The Lions have some talent. Senior forward Josh Davis returns. He averaged a team-leading 12. 1 points and 7.1 rebounds a game. The Lions also have a 6-10 transfer from Manhattan College in Carlton Allen to accompany Carl Lane, a 6-foot-9 junior college transfer from Southeastern Community College in Burlington, Iowa
Next year, the Lions are expecting Deaquan Williams, a 6-foot-6 forward from Camden High in New Jersey. Williams recently committed to Overton and the Lions and should complement the lineup.
Founded in 1854, Lincoln University is the oldest historically Black university in the United States.
Robert N.C. Nix, the first Black U.S. congressman from Pennsylvania, and Thurgood Marshall, the first Black U.S. Supreme Court justice, headline an impressive alumni list that also includes actor Roscoe Lee Browne along with musical legends Cab Calloway and Gil Scott-Heron. Baseball Hall of Famer Monte Irvin also attended Lincoln.
Lincoln has had only four 20-win seasons since 1952-53. The last of which was a 20-9 record after the 2013-14 season.
In building continuity and spirit, Overton has borrowed a page from Naismith Hall of Fame basketball coach John Chaney. When he was at Temple University, Chaney held 6:00 AM practice to keep players from getting into late-night trouble, enabling them to focus on what was important.
“Those were some of the reasons we’ve adopted it,” said Overton, whose son Miles plays for Drexel University. “Another reason is that we were working out early and I noticed how responsive they were. It was just something that I decided to do and it’s had pretty good results so far.”
Picking up tendencies has helped Overton enjoy a charmed basketball life.
“What I found in Doug was that he was observant and a listener,” said veteran St. Joseph’s University coach Phil Martelli. “Some guys like to be noticed. They have to be noisy. Not Doug. He was quiet and he listened.
“People were quick to praise me for getting him as an assistant, but the praise really belongs to Doug. He’s a Philadelphian. Everyone knows what that means. You scratch and claw and don’t want for anything. You want what you earn. Doug, in his career, has earned the respect that he’s been given,” he added.
When he played, Overton wasn’t the best player on the court. He didn’t dunk over players or was a marksman from three-point range. He wasn’t the fastest player from baseline to baseline and he didn’t block many shots.
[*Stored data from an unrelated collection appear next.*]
theorem canReceive_keeps {σ : State} (n : Nat) (f : Sys2Proof.CanFrame) (s0 : Sys2Proof.Machine.State) (hk : Keeps σ s0) : Keeps σ (canReceive n f s0) := by
  unfold canReceive
  try dsimp only
  with_reducible repeat' first
    | assumption
    | apply Keeps.ite
    | apply selectiveWake_keeps
    | apply gwDrop_keeps
    | apply countUp_keeps
    | apply ringTake_keeps
    | apply routeFrame_keeps
    | apply isolatePort_keeps
    | simp only [Keeps.lit]
    | refine Keeps.foldl (fun _ _ _ => ?_) _ ?_
    | refine Keeps.of_pair ‹_ = (_, _)› ?_
    | (split)
    | (intro _ _ _)
    | (intro _ _)

theorem frameErrors_keeps {σ : State} (n : Nat) (s : Sys2Proof.Machine.State) (hk : Keeps σ s) : Keeps σ (frameErrors n s) := by
  unfold frameErrors
  try dsimp only
  with_reducible repeat' first
    | assumption
    | apply Keeps.ite
    | apply wakeBy_keeps
    | apply latchOnly_keeps
    | simp only [Keeps.lit]
    | refine Keeps.foldl (fun _ _ _ => ?_) _ ?_
    | refine Keeps.of_pair ‹_ = (_, _)› ?_
    | (split)
    | (intro _ _ _)
    | (intro _ _)

theorem execCanFrameReceived_runs {σ : State} (n : Fin 8) (rx : Sys2Proof.CanRx) (s : Sys2Proof.Machine.State) (hk : Keeps σ s) : Runs σ (execCanFrameReceived n rx s) := by
  unfold execCanFrameReceived
  try dsimp only
  with_reducible repeat' first
    | assumption
    | apply Runs.next
    | apply Runs.ite
    | apply Keeps.ite
    | apply canReceive_keeps
    | apply frameErrors_keeps
    | simp only [Keeps.lit]
    | refine Keeps.foldl (fun _ _ _ => ?_) _ ?_
    | refine Keeps.of_pair ‹_ = (_, _)› ?_
    | (split)
    | (intro _ _ _)
    | (intro _ _)

theorem execTc10Wake_runs {σ : State} (n : Fin 2) (s : Sys2Proof.Machine.State) (hk : Keeps σ s) : Runs σ (execTc10Wake n s) := by
  unfold execTc10Wake
  try dsimp only
  with_reducible repeat' first
    | assumption
    | apply Runs.next
    | apply Runs.ite
    | apply Keeps.ite
    | apply latchCause_keeps
    | simp only [Keeps.lit]
    | refine Keeps.foldl (fun _ _ _ => ?_) _ ?_
    | refine Keeps.of_pair ‹_ = (_, _)› ?_
    | (split)
    | (intro _ _ _)
    | (intro _ _)

theorem ringBad_keeps {σ : State} (s : Sys2Proof.Machine.State) (hk : Keeps σ s) : Keeps σ (ringBad s) := by
  unfold ringBad
  try dsimp only
  with_reducible repeat' first
    | assumption
    | apply Keeps.ite
    | apply State.setRegBit_keeps
    | simp only [Keeps.lit]
    | refine Keeps.foldl (fun _ _ _ => ?_) _ ?_
    | refine Keeps.of_pair ‹_ = (_, _)› ?_
    | (split)
    | (intro _ _ _)
    | (intro _ _)

theorem execReceiveRecordWrite_runs {σ : State} (k : Fin 8) (s : Sys2Proof.Machine.State) (hk : Keeps σ s) : Runs σ (execReceiveRecordWrite k s) := by
  unfold execReceiveRecordWrite
  try dsimp only
  with_reducible repeat' first
    | assumption
    | apply Runs.next
    | apply Runs.ite
    | apply Keeps.ite
    | apply ringBad_keeps
    | apply gwDrop_keeps
    | apply netEvent_keeps
    | apply State.setReg_keeps
    | apply State.storeList_keeps
    | apply memBurst_keeps
    | simp only [Keeps.lit]
    | refine Keeps.foldl (fun _ _ _ => ?_) _ ?_
    | refine Keeps.of_pair ‹_ = (_, _)› ?_
    | (split)
    | (intro _ _ _)
    | (intro _ _)

theorem readRecord_keeps {σ : State} (p : Nat) (a : Nat) (len : Nat) (s : Sys2Proof.Machine.State) (hk : Keeps σ s) : Keeps σ (readRecord p a len s).2 := by
  unfold readRecord
  try dsimp only
  with_reducible repeat' first
    | assumption
    | apply Keeps.ite
    | apply memBurst_keeps
    | apply freshBytes_keeps
    | apply State.raiseIsl_keeps
    | simp only [Keeps.lit]
    | refine Keeps.foldl (fun _ _ _ => ?_) _ ?_
    | refine Keeps.of_pair ‹_ = (_, _)› ?_
    | (split)
    | (intro _ _ _)
    | (intro _ _)

theorem recordCan_keeps {σ : State} (n : Nat) (a : Nat) (s : Sys2Proof.Machine.State) (hk : Keeps σ s) : Keeps σ (recordCan n a s).2 := by
  unfold recordCan
  try dsimp only
  with_reducible repeat' first
    | assumption
    | apply Keeps.ite
    | apply readRecord_keeps
    | apply freshBytes_keeps
    | simp only [Keeps.lit]
    | refine Keeps.foldl (fun _ _ _ => ?_) _ ?_
    | refine Keeps.of_pair ‹_ = (_, _)› ?_
    | (split)
    | (intro _ _ _)
    | (intro _ _)

theorem gwSwap_keeps {σ : State} (s : Sys2Proof.Machine.State) (hk : Keeps σ s) : Keeps σ (gwSwap s) := by
  unfold gwSwap
  try dsimp only
  with_reducible repeat' first
    | assumption
    | apply Keeps.ite
    | apply State.setRegFld_keeps
    | apply State.setRegBit_keeps
    | simp only [Keeps.lit]
    | refine Keeps.foldl (fun _ _ _ => ?_) _ ?_
    | refine Keeps.of_pair ‹_ = (_, _)› ?_
    | (split)
    | (intro _ _ _)
    | (intro _ _)

theorem netCmd_keeps {σ : State} (v : Sys2Proof.Word) (s : Sys2Proof.Machine.State) (hk : Keeps σ s) : Keeps σ (netCmd v s) := by
  unfold netCmd
  try dsimp only
  with_reducible repeat' first
    | assumption
    | apply Keeps.ite
    | apply gwSwap_keeps
    | apply sendWake_keeps
    | simp only [Keeps.lit]
    | refine Keeps.foldl (fun _ _ _ => ?_) _ ?_
    | refine Keeps.of_pair ‹_ = (_, _)› ?_
    | (split)
    | (intro _ _ _)
    | (intro _ _)

theorem ringReceive_runs {σ : State} (typ : Nat) (n : Fin 8) (f : Sys2Proof.RingFrame) (s : Sys2Proof.Machine.State) (hk : Keeps σ s) : Runs σ (ringReceive typ n f s) := by
  unfold ringReceive
  try dsimp only
  with_reducible repeat' first
    | assumption
    | apply Runs.next
    | apply Runs.ite
    | apply Keeps.ite
    | apply canReceive_keeps
    | simp only [Keeps.lit]
    | refine Keeps.foldl (fun _ _ _ => ?_) _ ?_
    | refine Keeps.of_pair ‹_ = (_, _)› ?_
    | (split)
    | (intro _ _ _)
    | (intro _ _)

theorem execEthLinkChange_runs {σ : State} (n : Fin 6) (up : Bool) (s : Sys2Proof.Machine.State) (hk : Keeps σ s) : Runs σ (execEthLinkChange n up s) := by
  unfold execEthLinkChange
  try dsimp only
  with_reducible repeat' first
    | assumption
    | apply Runs.next
    | apply Runs.ite
    | apply Keeps.ite
    | apply State.setRegBit_keeps
    | apply State.setRegFld_keeps
    | simp only [Keeps.lit]
    | refine Keeps.foldl (fun _ _ _ => ?_) _ ?_
    | refine Keeps.of_pair ‹_ = (_, _)› ?_
    | (split)
    | (intro _ _ _)
    | (intro _ _)

theorem netUsCapture_keeps {σ : State} (s : Sys2Proof.Machine.State) (hk : Keeps σ s) : Keeps σ (netUsCapture s) := by
  unfold netUsCapture
  try dsimp only
  with_reducible repeat' first
    | assumption
    | apply Keeps.ite
    | apply State.setReg_keeps
    | simp only [Keeps.lit]
    | refine Keeps.foldl (fun _ _ _ => ?_) _ ?_
    | refine Keeps.of_pair ‹_ = (_, _)› ?_
    | (split)
    | (intro _ _ _)
    | (intro _ _)

theorem txAdvance_keeps {σ : State} (p : Nat) (s : Sys2Proof.Machine.State) (hk : Keeps σ s) : Keeps σ (txAdvance p s) := by
  unfold txAdvance
  try dsimp only
  with_reducible repeat' first
    | assumption
    | apply Keeps.ite
    | apply State.setReg_keeps
    | simp only [Keeps.lit]
    | refine Keeps.foldl (fun _ _ _ => ?_) _ ?_
    | refine Keeps.of_pair ‹_ = (_, _)› ?_
    | (split)
    | (intro _ _ _)
    | (intro _ _)

theorem canSent_keeps {σ : State} (n : Nat) (s : Sys2Proof.Machine.State) (hk : Keeps σ s) : Keeps σ (canSent n s) := by
  unfold canSent
  try dsimp only
  with_reducible repeat' first
    | assumption
    | apply Keeps.ite
    | apply putCan_keeps
    | apply setGwq_keeps
    | apply recordCan_keeps
    | apply txAdvance_keeps
    | apply gwDropAt_keeps
    | simp only [Keeps.lit]
    | refine Keeps.foldl (fun _ _ _ => ?_) _ ?_
    | refine Keeps.of_pair ‹_ = (_, _)› ?_
    | (split)
    | (intro _ _ _)
    | (intro _ _)

theorem setCanMode_keeps {σ : State} (n : Nat) (v : Sys2Proof.Word) (s : Sys2Proof.Machine.State) (hk : Keeps σ s) : Keeps σ (setCanMode n v s) := by
  unfold setCanMode
  try dsimp only
  with_reducible repeat' first
    | assumption
    | apply Keeps.ite
    | apply State.setReg_keeps
    | simp only [Keeps.lit]
    | refine Keeps.foldl (fun _ _ _ => ?_) _ ?_
    | refine Keeps.of_pair ‹_ = (_, _)› ?_
    | (split)
    | (intro _ _ _)
    | (intro _ _)

theorem endWake_keeps {σ : State} (n : Nat) (s : Sys2Proof.Machine.State) (hk : Keeps σ s) : Keeps σ (endWake n s) := by
  unfold endWake
  try dsimp only
  with_reducible repeat' first
    | assumption
    | apply Keeps.ite
    | apply State.setRegBit_keeps
    | apply setCanMode_keeps
    | simp only [Keeps.lit]
    | refine Keeps.foldl (fun _ _ _ => ?_) _ ?_
    | refine Keeps.of_pair ‹_ = (_, _)› ?_
    | (split)
    | (intro _ _ _)
    | (intro _ _)

theorem recordEth_keeps {σ : State} (p : Nat) (a : Nat) (s : Sys2Proof.Machine.State) (hk : Keeps σ s) : Keeps σ (recordEth p a s).2 := by
  unfold recordEth
  try dsimp only
  with_reducible repeat' first
    | assumption
    | apply Keeps.ite
    | apply readRecord_keeps
    | simp only [Keeps.lit]
    | refine Keeps.foldl (fun _ _ _ => ?_) _ ?_
    | refine Keeps.of_pair ‹_ = (_, _)› ?_
    | (split)
    | (intro _ _ _)
    | (intro _ _)

theorem ethSent_keeps {σ : State} (p : Nat) (s : Sys2Proof.Machine.State) (hk : Keeps σ s) : Keeps σ (ethSent p s) := by
  unfold ethSent
  try dsimp only
  with_reducible repeat' first
    | assumption
    | apply Keeps.ite
    | apply countUp_keeps
    | apply State.send_keeps
    | apply recordEth_keeps
    | apply txAdvance_keeps
    | apply setGwq_keeps
    | simp only [Keeps.lit]
    | refine Keeps.foldl (fun _ _ _ => ?_) _ ?_
    | refine Keeps.of_pair ‹_ = (_, _)› ?_
    | (split)
    | (intro _ _ _)
    | (intro _ _)

theorem wakeFailed_keeps {σ : State} (n : Nat) (s : Sys2Proof.Machine.State) (hk : Keeps σ s) : Keeps σ (wakeFailed n s) := by
  unfold wakeFailed
  try dsimp only
  with_reducible repeat' first
    | assumption
    | apply Keeps.ite
    | apply State.raise_keeps
    | apply State.setRegBit_keeps
    | apply endWake_keeps
    | simp only [Keeps.lit]
    | refine Keeps.foldl (fun _ _ _ => ?_) _ ?_
    | refine Keeps.of_pair ‹_ = (_, _)› ?_
    | (split)
    | (intro _ _ _)
    | (intro _ _)

theorem execFrameTransmitted_runs {σ : State} (p : Fin 14) (ok : Bool) (s : Sys2Proof.Machine.State) (hk : Keeps σ s) : Runs σ (execFrameTransmitted p ok s) := by
  unfold execFrameTransmitted
  try dsimp only
  with_reducible repeat' first
    | assumption
    | apply Runs.next
    | apply Runs.ite
    | apply Keeps.ite
    | apply wakeFailed_keeps
    | apply endWake_keeps
    | apply countUp_keeps
    | apply State.send_keeps
    | apply canSent_keeps
    | apply ethSent_keeps
    | simp only [Keeps.lit]
    | refine Keeps.foldl (fun _ _ _ => ?_) _ ?_
    | refine Keeps.of_pair ‹_ = (_, _)› ?_
    | (split)
    | (intro _ _ _)
    | (intro _ _)

theorem canBorec_keeps {σ : State} (n : Nat) (v : Sys2Proof.Word) (s : Sys2Proof.Machine.State) (hk : Keeps σ s) : Keeps σ (canBorec n v s) := by
  unfold canBorec
  try dsimp only
  with_reducible repeat' first
    | assumption
    | apply Keeps.ite
    | simp only [Keeps.lit]
    | refine Keeps.foldl (fun _ _ _ => ?_) _ ?_
    | refine Keeps.of_pair ‹_ = (_, _)› ?_
    | (split)
    | (intro _ _ _)
    | (intro _ _)

theorem linFlags_keeps {σ : State} (n : Nat) (busy : Bool) (flags : Nat) (s : Sys2Proof.Machine.State) (hk : Keeps σ s) : Keeps σ (linFlags n busy flags s) := by
  unfold linFlags
  try dsimp only
  with_reducible repeat' first
    | assumption
    | apply Keeps.ite
    | apply State.setReg_keeps
    | simp only [Keeps.lit]
    | refine Keeps.foldl (fun _ _ _ => ?_) _ ?_
    | refine Keeps.of_pair ‹_ = (_, _)› ?_
    | (split)
    | (intro _ _ _)
    | (intro _ _)

theorem linIdle_keeps {σ : State} (n : Nat) (s : Sys2Proof.Machine.State) (hk : Keeps σ s) : Keeps σ (linIdle n s) := by
  unfold linIdle
  try dsimp only
  with_reducible repeat' first
    | assumption
    | apply Keeps.ite
    | simp only [Keeps.lit]
    | refine Keeps.foldl (fun _ _ _ => ?_) _ ?_
    | refine Keeps.of_pair ‹_ = (_, _)› ?_
    | (split)
    | (intro _ _ _)
    | (intro _ _)

theorem execLinHeader_runs {σ : State} (n : Fin 12) (id : BitVec 6) (rate : Nat) (s : Sys2Proof.Machine.State) (hk : Keeps σ s) : Runs σ (execLinHeader n id rate s) := by
  unfold execLinHeader
  try dsimp only
  with_reducible repeat' first
    | assumption
    | apply Runs.next
    | apply Runs.ite
    | apply Keeps.ite
    | apply linFlags_keeps
    | apply linIdle_keeps
    | apply State.setRegFld_keeps
    | apply State.send_keeps
    | simp only [Keeps.lit]
    | refine Keeps.foldl (fun _ _ _ => ?_) _ ?_
    | refine Keeps.of_pair ‹_ = (_, _)› ?_
    | (split)
    | (intro _ _ _)
    | (intro _ _)

theorem linWakeSend_keeps {σ : State} (n : Nat) (v : Sys2Proof.Word) (s : Sys2Proof.Machine.State) (hk : Keeps σ s) : Keeps σ (linWakeSend n v s) := by
  unfold linWakeSend
  try dsimp only
  with_reducible repeat' first
    | assumption
    | apply Keeps.ite
    | apply linWakeStart_keeps
    | simp only [Keeps.lit]
    | refine Keeps.foldl (fun _ _ _ => ?_) _ ?_
    | refine Keeps.of_pair ‹_ = (_, _)› ?_
    | (split)
    | (intro _ _ _)
    | (intro _ _)
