theorem execTrRevoke_runs {σ : State} (r : Sys2Proof.Requester) (s : Sys2Proof.Machine.State) (hk : Keeps σ s) : Runs σ (execTrRevoke r s) := by
  unfold execTrRevoke
  try dsimp only
  with_reducible repeat' first
    | assumption
    | apply Runs.next
    | apply Runs.ite
    | apply Keeps.ite
    | apply accessWrite_keeps
    | simp only [Keeps.lit]
    | refine Keeps.foldl (fun _ _ _ => ?_) _ ?_
    | refine Keeps.of_pair ‹_ = (_, _)› ?_
    | (split)
    | (intro _ _ _)
    | (intro _ _)

theorem execInputConfigWrite_runs {σ : State} (r : Sys2Proof.Requester) (b : Sys2Proof.InBank) (n : Fin 48) (v : Sys2Proof.Word) (s : Sys2Proof.Machine.State) (hi : ¬ (b = .fi ∧ 32 ≤ n.val)) (hk : Keeps σ s) : Runs σ (execInputConfigWrite r b n v s) := by
  unfold execInputConfigWrite
  try rw [if_neg hi]
  try dsimp only
  with_reducible repeat' first
    | assumption
    | apply Runs.next
    | apply Runs.ite
    | apply Keeps.ite
    | apply accessWrite_keeps
    | simp only [Keeps.lit]
    | refine Keeps.foldl (fun _ _ _ => ?_) _ ?_
    | refine Keeps.of_pair ‹_ = (_, _)› ?_
    | (split)
    | (intro _ _ _)
    | (intro _ _)

theorem execFlashProgram_runs {σ : State} (r : Sys2Proof.Requester) (v : Sys2Proof.Word) (s : Sys2Proof.Machine.State) (hk : Keeps σ s) : Runs σ (execFlashProgram r v s) := by
  unfold execFlashProgram
  try dsimp only
  with_reducible repeat' first
    | assumption
    | apply Runs.next
    | apply Runs.ite
    | apply Keeps.ite
    | apply accessWrite_keeps
    | simp only [Keeps.lit]
    | refine Keeps.foldl (fun _ _ _ => ?_) _ ?_
    | refine Keeps.of_pair ‹_ = (_, _)› ?_
    | (split)
    | (intro _ _ _)
    | (intro _ _)

theorem execCalibrationSwap_runs {σ : State} (s : Sys2Proof.Machine.State) (hk : Keeps σ s) : Runs σ (execCalibrationSwap s) := by
  unfold execCalibrationSwap
  try dsimp only
  with_reducible repeat' first
    | assumption
    | apply Runs.next
    | apply Runs.ite
    | apply Keeps.ite
    | apply calSwap_keeps
    | simp only [Keeps.lit]
    | refine Keeps.foldl (fun _ _ _ => ?_) _ ?_
    | refine Keeps.of_pair ‹_ = (_, _)› ?_
    | (split)
    | (intro _ _ _)
    | (intro _ _)

theorem execMarStop_runs {σ : State} (r : Sys2Proof.Requester) (v : Sys2Proof.Word) (s : Sys2Proof.Machine.State) (hk : Keeps σ s) : Runs σ (execMarStop r v s) := by
  unfold execMarStop
  try dsimp only
  with_reducible repeat' first
    | assumption
    | apply Runs.next
    | apply Runs.ite
    | apply Keeps.ite
    | apply accessWrite_keeps
    | simp only [Keeps.lit]
    | refine Keeps.foldl (fun _ _ _ => ?_) _ ?_
    | refine Keeps.of_pair ‹_ = (_, _)› ?_
    | (split)
    | (intro _ _ _)
    | (intro _ _)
But he excelled at playing with his head. He made the shots that he had to make. He ran offenses like a veteran. He passed the ball accurately and his dribble was sure-handed and tight. He played tenacious defense.
“I did what I had to do to win ball games,” said Overton. “I played hard and I played to win. That’s what I expect from my team. I want us to play hard and I want us to win some games.”
“We’re going to jump right in it,” said Overton. “No one is going to lay down for us. We’re going to have to do like the old cliche, take them one at a time. We’re going to come out and play good, hard basketball. We’re going to be ready.”
And once again, he’s more than prepared to lead the way.